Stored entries
------------------------------------
/-- A word stored in EE or PIX is not seen at the locations of other block addresses. -/
theorem State.contents_storeMem_other (s : State) (v : Word) {n : Nat} {l : Loc}
    (ee : ∀ k, l = .ee k → eeBase + k ≠ n) (pix : ∀ i : Pixel, l = .pix i → pixBase + i.val ≠ n)
    (raw : n < rawBase) : (s.storeMem n v).contents l = s.contents l := by
  cases l
  case ee k => simp [State.contents, Memory.lookup_write, ee k rfl]
  case pix i => simp [State.contents, Memory.lookup_write, pix i rfl]
  case raw i =>
    have hn : rawBase + i.val ≠ n := by omega
    simp [State.contents, Memory.lookup_write, hn]
  all_goals rfl

/-- A store in the location of one address is not seen at another. -/
theorem State.contents_storeLoc_other (s : State) (v : Word) {a b : Addr} (h : b ≠ a) :
    (s.storeLoc v (locate a)).contents (locate b) = s.contents (locate b) := by
  have hn : b.toNat ≠ a.toNat := fun e => h (BitVec.eq_of_toNat_eq e)
  have mem (ha : a.toNat < rawBase) :
      (s.storeMem a.toNat v).contents (locate b) = s.contents (locate b) :=
    s.contents_storeMem_other v (fun k hk e => hn ((locate_eq_ee.mp hk).1.trans e))
      (fun i hi e => hn ((locate_eq_pix.mp hi).trans e)) ha
  rcases s.storeLoc_cases v (locate a) with e | ⟨r, ha, e⟩ | ⟨k, ha, e⟩ | ⟨i, ha, e⟩ <;> rw [e]
  · exact s.contents_storeAux_other v fun hb => hn ((locate_eq_aux.mp hb).trans (locate_eq_aux.mp ha).symm)
  · obtain ⟨hk, lt⟩ := locate_eq_ee.mp ha
    exact hk ▸ mem (by unfold rawBase; omega)
  · have hi := locate_eq_pix.mp ha
    have lt : i.val < 768 := i.isLt
    exact hi ▸ mem (by unfold rawBase; omega)

/-- What a store in a location leaves unchanged. -/
theorem State.storeLoc_frame (s : State) (v : Word) (l : Loc) :
    (s.storeLoc v l).status = s.status ∧ (s.storeLoc v l).store = s.store ∧
      (s.storeLoc v l).out = s.out ∧ (s.storeLoc v l).pending = s.pending := by
  rcases s.storeLoc_cases v l with e | ⟨r, -, e⟩ | ⟨k, -, e⟩ | ⟨i, -, e⟩ <;> rw [e] <;>
    exact ⟨rfl, rfl, rfl, rfl⟩

/-- The addresses of the input locations (R71). -/
theorem isInput_locate {a : Addr}
    (h : (∃ r, locate a = .aux r) ∨ (0x0400 ≤ a.toNat ∧ a.toNat ≤ 0x073F) ∨
      (0x0800 ≤ a.toNat ∧ a.toNat ≤ 0x0AFF)) : (locate a).isInput := by
  rcases h with h | ⟨lo, hi⟩ | ⟨lo, hi⟩
  · exact .inl h
  · exact .inr (.inl ⟨a.toNat - 0x0400, locate_eq_ee.mpr ⟨by omega, by omega⟩⟩)
  · obtain ⟨i, hl, -⟩ := locate_inWindow 0x0800 .pix lo (by omega)
    exact .inr (.inr ⟨i, hl⟩)

theorem Loc.isInput.ne_cmd {l : Loc} (h : l.isInput) : l ≠ .cmd := by
  rcases h with ⟨r, rfl⟩ | ⟨k, rfl⟩ | ⟨i, rfl⟩ <;> nofun

/-- Settles O49: the write is a store in the location, which is seen there alone. -/
theorem inputLocationsHoldLowHalf : Obligations.InputLocationsHoldLowHalf := by
  intro s a v hb ha
  have input := isInput_locate ha
  obtain ⟨status, store, out, pending⟩ := s.storeLoc_frame v (locate a)
  have hb' : (s.storeLoc v (locate a)).status.busy = false := status ▸ hb
  refine ⟨_, writePort_idle hb v input.ne_cmd, ?_, fun b h => ?_, status, store, out, pending, ?_⟩
  · rw [State.peek_idle hb' rfl, s.contents_storeLoc_self v input, ofHalf_eq_append,
      BitVec.setWidth_eq_extractLsb' (by decide)]
  · rw [State.peek_idle hb' rfl, State.peek_idle hb rfl, s.contents_storeLoc_other v h]
  · rw [writePort_idle hb' v input.ne_cmd, s.storeLoc_storeLoc v]

end Sys2Proof.Machine
end

section
/-! PROOFS. What a pending command lets pass: the port while BUSY is 1 (R82, R105), and the events before a
completion (R83, R345). -/

namespace Sys2Proof.Machine

/-! ### The port while BUSY is 1 -/

/-- ID and STATUS are the locations of two addresses (R71). -/
theorem eq_of_readableBusy {a : Addr} (h : (locate a).readableBusy = true) :
    a = 0x0000#16 ∨ a = 0x0002#16 := by
  by_cases low : a.toNat < 0x0400
  · rw [locate_register low] at h
    have hn : a.toNat = 0 ∨ a.toNat = 2 := by
      unfold registerLoc at h
      split at h
      case h_1 => exact .inl ‹_›
      case h_3 => exact .inr ‹_›
      all_goals cases h
    exact hn.imp (fun e => BitVec.eq_of_toNat_eq e) (fun e => BitVec.eq_of_toNat_eq e)
  · exfalso
    by_cases ee : a.toNat < 0x0740
    · have hl : locate a = .ee (a.toNat - 0x0400) := locate_eq_ee.mpr ⟨by omega, by omega⟩
      rw [hl] at h
      cases h
    · rw [locate_high (by omega)] at h
      rcases pixelWindow_spec a.toNat with ⟨_, _, e⟩ | ⟨_, _, e⟩ | ⟨_, _, e⟩ | ⟨_, _, e⟩ | ⟨_, _, e⟩ |
        ⟨_, _, e⟩ | ⟨_, _, e⟩ | ⟨_, _, e⟩ | ⟨e, _⟩ <;> rw [e] at h <;> cases h

section
variable {s : State} (hb : s.status.busy = true)
include hb

theorem State.peek_busy (a : Addr) :
    s.peek a = if (locate a).readableBusy then s.contents (locate a) else none := by
  unfold State.peek
  rw [hb]
  cases (locate a).readableBusy <;> rfl

/-- Every command but SOFT_RESET is discarded while BUSY is 1. -/
theorem exec_busy {i : Instr} (hi : i ≠ .softReset) : exec i s = .next s.discardWrite := by
  cases i with
  | softReset => exact absurd rfl hi
  | nop | clearFlags => exact congrArg _ (State.issueShort_busy hb _ _)
  | decode | merge o | evaluate => exact congrArg _ (State.issueLong_busy hb _ _)

/-- Every word but SOFT_RESET's is discarded at CMD while BUSY is 1. -/
theorem writeCmd_busy {v : Word} (hv : v ≠ 0x0000000F#32) : writeCmd v s = .next s.discardWrite := by
  unfold writeCmd
  split
  case h_1 i hd =>
    refine exec_busy hb fun e => hv ?_
    rw [(eq_encode_of_decodeWord hd).2, e]
    rfl
  case h_2 => rw [if_pos hb]

/-- Every write but that of SOFT_RESET is discarded while BUSY is 1. -/
theorem writePort_busy {a : Addr} {v : Word} (h : ¬(a = 0x0001#16 ∧ v = 0x0000000F#32)) :
    writePort a v s = .next s.discardWrite := by
  unfold writePort
  split
  case h_1 hl => exact writeCmd_busy hb fun hv => h ⟨locate_eq_cmd.mp hl, hv⟩
  case h_2 => rw [if_pos hb]

end

/-- Settles O10: one write gets through to CMD, and two locations can be read. -/
theorem busyPortRules : Obligations.BusyPortRules := by
  intro s hb
  refine ⟨fun a v h => writePort_busy hb h, writePort_cmd (i := .softReset) rfl s,
    State.peek_busy hb _, State.peek_busy hb _, fun a id status => ?_⟩
  rw [State.peek_busy hb, if_neg fun h => (eq_of_readableBusy h).elim id status]

/-! ### Every step answers (R70, R307) -/

theorem State.engineDue_idle {s : State} (hb : s.status.busy = false) : s.engineDue = false := by
  simp [State.engineDue, hb]

theorem exec_answers (i : Instr) (s : State) : ∃ t, exec i s = .next t := by
  cases i <;> exact ⟨_, rfl⟩

theorem writePort_answers (a : Addr) (v : Word) (s : State) : ∃ t, writePort a v s = .next t := by
  unfold writePort
  split
  · unfold writeCmd
    split
    · exact exec_answers _ s
    · exact ⟨_, rfl⟩
  · exact ⟨_, rfl⟩

theorem hostTurn_answers (s : State) : ∃ t, hostTurn s = .next t := by
  unfold hostTurn
  split
  case h_2 => exact writePort_answers _ _ _
  all_goals exact ⟨_, rfl⟩

theorem step_answers (s : State) : ∃ t, step s = .next t := by
  cases hd : s.engineDue
  · rw [step_host hd]
    exact hostTurn_answers _
  · exact ⟨_, step_due hd⟩

/-! ### The events before a completion -/

/-- What an event that resets nothing leaves of a block whose command stays pending (R82, R83): the block,
STATUS but for WRITE_WHILE_BUSY, and the events behind it, before which a POLL stays. -/
structure State.Waits (s t : State) : Prop where
  block : s.SameBlock t
  status : { t.status with writeWhileBusy := false } = { s.status with writeWhileBusy := false }
  busyLeft : t.busyLeft = s.busyLeft
  inputs : t.host.inputs = s.host.inputs ∨ t.host.inputs = s.host.inputs.tail

theorem State.Waits.busy {s t : State} (h : s.Waits t) : t.status.busy = s.status.busy :=
  (congrArg Status.busy h.status :)

/-- While BUSY is 1 an event of the host resets the block or leaves the command waiting. -/
theorem hostTurn_busy {s t : State} (hb : s.status.busy = true) (h : hostTurn s = .next t) :
    (t.status.busy = false ∧ ∃ e es, s.host.inputs = e :: es ∧ resets e) ∨ s.Waits t := by
  have pop (es : List HostEvent) (a : Addr) : s.SameBlock ((s.setInputs es).observe a) :=
    (s.sameBlock_setInputs es).trans (State.sameBlock_observe _ a)
  rcases hostTurn_cases h with ⟨-, rfl⟩ | ⟨a, v, es, hi, hw⟩ | ⟨a, es, hi, rfl⟩ | ⟨a, name, es, hi, rfl⟩ |
    ⟨a, v, es, hi, rfl⟩ | ⟨es, hi, rfl⟩ | ⟨es, hi, rfl⟩
  · exact .inr ⟨.refl _, rfl, rfl, .inl rfl⟩
  · by_cases reset : a = 0x0001#16 ∧ v = 0x0000000F#32
    · obtain ⟨rfl, rfl⟩ := reset
      cases hw
      exact .inl ⟨rfl, _, _, hi, .inr rfl⟩
    · rw [writePort_busy (s := s.setInputs es) hb reset] at hw
      cases hw
      exact .inr ⟨(s.sameBlock_setInputs es).trans (State.sameBlock_discardWrite _), rfl, rfl,
        .inr (by rw [hi]; rfl)⟩
  · exact .inr ⟨pop es a, rfl, rfl, .inr (by rw [hi]; rfl)⟩
  · exact .inr ⟨(pop es a).trans (State.sameBlock_bindName _ name _), rfl, rfl, .inr (by rw [hi]; rfl)⟩
  · exact .inr ⟨(pop es a).trans (State.sameBlock_judge _ _), rfl, rfl, .inr (by rw [hi]; rfl)⟩
  · refine .inr ⟨pop _ _, rfl, rfl, ?_⟩
    rw [hi]
    cases pollAgain (s.readValue statusAddr)
    · exact .inr rfl
    · exact .inl rfl
  · exact .inl ⟨rfl, _, es, hi, .inl rfl⟩

/-- A step from BUSY 1 completes PENDING, resets the block, or leaves the command waiting one event less. -/
theorem step_busy {s t : State} (hb : s.status.busy = true) (h : step s = .next t) :
    (s.busyLeft = 0 ∧ t = completePending s) ∨
    (t.status.busy = false ∧ ∃ e es, s.host.inputs = e :: es ∧ resets e) ∨
    (s.tick.Waits t ∧ t.busyLeft + 1 = s.busyLeft) := by
  cases hd : s.engineDue
  · rw [step_host hd] at h
    rcases hostTurn_busy (s := s.tick) hb h with reset | waits
    · exact .inr (.inl reset)
    · have due : s.busyLeft ≠ 0 := by simpa [State.engineDue, hb] using hd
      have left := waits.busyLeft
      rw [State.tick_busyLeft, if_pos hb] at left
      exact .inr (.inr ⟨waits, by omega⟩)
  · rw [step_due hd] at h
    exact .inl ⟨(s.engineDue_iff.mp hd).2, (Host.Outcome.next.inj h).symm⟩

theorem completePending_host (s : State) : (completePending s).host = s.host := by
  rcases completePending_cases s with ⟨-, e⟩ | ⟨o, -, e⟩ | ⟨-, e⟩ | e <;> rw [e] <;> rfl

theorem completePending_badCap (s : State) : (completePending s).badCap = s.badCap := by
  rcases completePending_cases s with ⟨-, e⟩ | ⟨o, -, e⟩ | ⟨-, e⟩ | e <;> rw [e] <;> rfl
------------------------------------
• _TASK DIRECTIONS_:
Copy, please, every line from the start of the entries down to the line that holds "rcases s.storeLoc_cases v (locate", with both of those lines included and no others.

• _TASK SOLUTION_:
/-- A word stored in EE or PIX is not seen at the locations of other block addresses. -/
theorem State.contents_storeMem_other (s : State) (v : Word) {n : Nat} {l : Loc}
    (ee : ∀ k, l = .ee k → eeBase + k ≠ n) (pix : ∀ i : Pixel, l = .pix i → pixBase + i.val ≠ n)
    (raw : n < rawBase) : (s.storeMem n v).contents l = s.contents l := by
  cases l
  case ee k => simp [State.contents, Memory.lookup_write, ee k rfl]
  case pix i => simp [State.contents, Memory.lookup_write, pix i rfl]
  case raw i =>
    have hn : rawBase + i.val ≠ n := by omega
    simp [State.contents, Memory.lookup_write, hn]
  all_goals rfl

/-- A store in the location of one address is not seen at another. -/
theorem State.contents_storeLoc_other (s : State) (v : Word) {a b : Addr} (h : b ≠ a) :
    (s.storeLoc v (locate a)).contents (locate b) = s.contents (locate b) := by
  have hn : b.toNat ≠ a.toNat := fun e => h (BitVec.eq_of_toNat_eq e)
  have mem (ha : a.toNat < rawBase) :
      (s.storeMem a.toNat v).contents (locate b) = s.contents (locate b) :=
    s.contents_storeMem_other v (fun k hk e => hn ((locate_eq_ee.mp hk).1.trans e))
      (fun i hi e => hn ((locate_eq_pix.mp hi).trans e)) ha
  rcases s.storeLoc_cases v (locate a) with e | ⟨r, ha, e⟩ | ⟨k, ha, e⟩ | ⟨i, ha, e⟩ <;> rw [e]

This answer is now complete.